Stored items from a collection
------

/-- Time in ns of `n` bits at 10 Mb/s. -/
def t1Bits (n : Nat) : Nat := 100 * n

/-- Bits of a BEACON (R153). -/
def beaconBits : Nat := 20

/-- Whether the PLCA cycle that a coordinator started is over at the earliest: the BEACON and NODE_COUNT opportunities of TO_TIMER (R153). -/
def cycleOver (e : Eaves) (n : Nat) : Bool :=
  let s := e.t1 n
  s.cycle = 0 || decide (s.lastBeacon + t1Bits (beaconBits + s.nodeCount * s.toTimer) ≤ e.steady e.counter)

/-- T1S_BEACON_SEND (R153): the coordinator starts a PLCA cycle, when the last one is over. -/
def execT1sBeaconSend (b : T1sBeacon) (s : State) : Host.Outcome State Fault Refusal :=
  s.ok (s.f.onE (fun e =>
    let e := e.at b.dt
    if t1Live e b.port.val = true ∧ (e.t1 b.port.val).nodeId = 0 ∧ e.mode ≠ .safe ∧ cycleOver e b.port.val = true then
      e.onT1 b.port.val (fun s => { s with cycle := s.cycle + 1, lastBeacon := e.steady e.counter, due := true })
    else e))

/-- Whether the port's transmit opportunity has come (R153): once in each cycle, after the BEACON and the opportunities of TO_TIMER of the
nodes before it. -/
def t1Turn (e : Eaves) (n : Nat) : Bool :=
  let s := e.t1 n
  t1Live e n && e.t1f n T1S_STAT_LINK = 1 && e.mode ≠ .safe && s.due &&
    decide (s.lastBeacon + t1Bits (beaconBits + s.nodeId * s.toTimer) ≤ e.steady e.counter)

/-- Frames that a port may send in one opportunity (R153): one, and MAX_BC more where BURST_TMR leaves time for the 96 bits between frames
that the Ethernet overhead of R177 holds (log entry 87). -/
def t1Burst (s : T1sSt) : Nat := 1 + (if 96 ≤ s.burstTmr then s.maxBc else 0)

/-- T1S_TX_OPPORTUNITY (R153): the port's opportunity passes without a collision; it sends up to 1 + MAX_BC frames. -/
def execT1sTxOpportunity (n : Fin 16) (dt : Nat) (s : State) : Host.Outcome State Fault Refusal :=
  s.ok (s.f.onE (fun e =>
    let e := e.at dt
    if t1Turn e n.val then (e.onT1 n.val (fun s => { s with due := false })).t1Send n.val (t1Burst (e.t1 n.val)) else e))

/-- T1S_COLLISION (R153): the frame that the port sends in its opportunity collides; it waits for the next one, and after 16 attempts it is
dropped. -/
def execT1sCollision (n : Fin 16) (dt : Nat) (s : State) : Host.Outcome State Fault Refusal :=
  s.ok (s.f.onE (fun e =>
    let e := e.at dt
    if t1Turn e n.val then
      match t1Next (e.t1 n.val).txq with
      | none => e
      | some x =>
        let e := (e.onT1 n.val (fun s => { s with due := false })).t1Inc n.val T1S_COLL
        if 16 ≤ x.2 + 1 then (e.onT1 n.val (fun s => { s with txq := s.txq.erase x })).t1Inc n.val T1S_TXDROP
        else e.onT1 n.val (fun s => { s with txq := s.txq.map (fun y => if y = x then (y.1, y.2 + 1) else y) })
    else e))

/-- A write of RESTART, or of ENABLE from 0 to 1 (R154). -/
def t1RestartReq (e : Eaves) (n : Nat) (enable : Bool) : Eaves :=
  if enable then (if e.t1f n T1S_CTL_ENABLE = 1 then e else (e.t1Set n T1S_CTL_ENABLE 1).t1Restart n) else e.t1Restart n

/-- T1S_RESTART (R154). -/
def execT1sRestart (n : Fin 16) (enable : Bool) (dt : Nat) (s : State) : Host.Outcome State Fault Refusal :=
  let e := s.f.e.at dt
  s.ok { s.f with e := if e.mode = .safe then e else t1RestartReq e n.val enable }

end Sys2Proof.Machine
end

------

WHAT YOU ARE ASKED TO DO: Lines in the data that include the word "beaconBits" should all be copied.

ANSWER TO THIS PROBLEM:
def beaconBits : Nat := 20
  s.cycle = 0 || decide (s.lastBeacon + t1Bits (beaconBits + s.nodeCount * s.toTimer) ≤ e.steady e.counter)
    decide (s.lastBeacon + t1Bits (beaconBits + s.nodeId * s.toTimer) ≤ e.steady e.counter)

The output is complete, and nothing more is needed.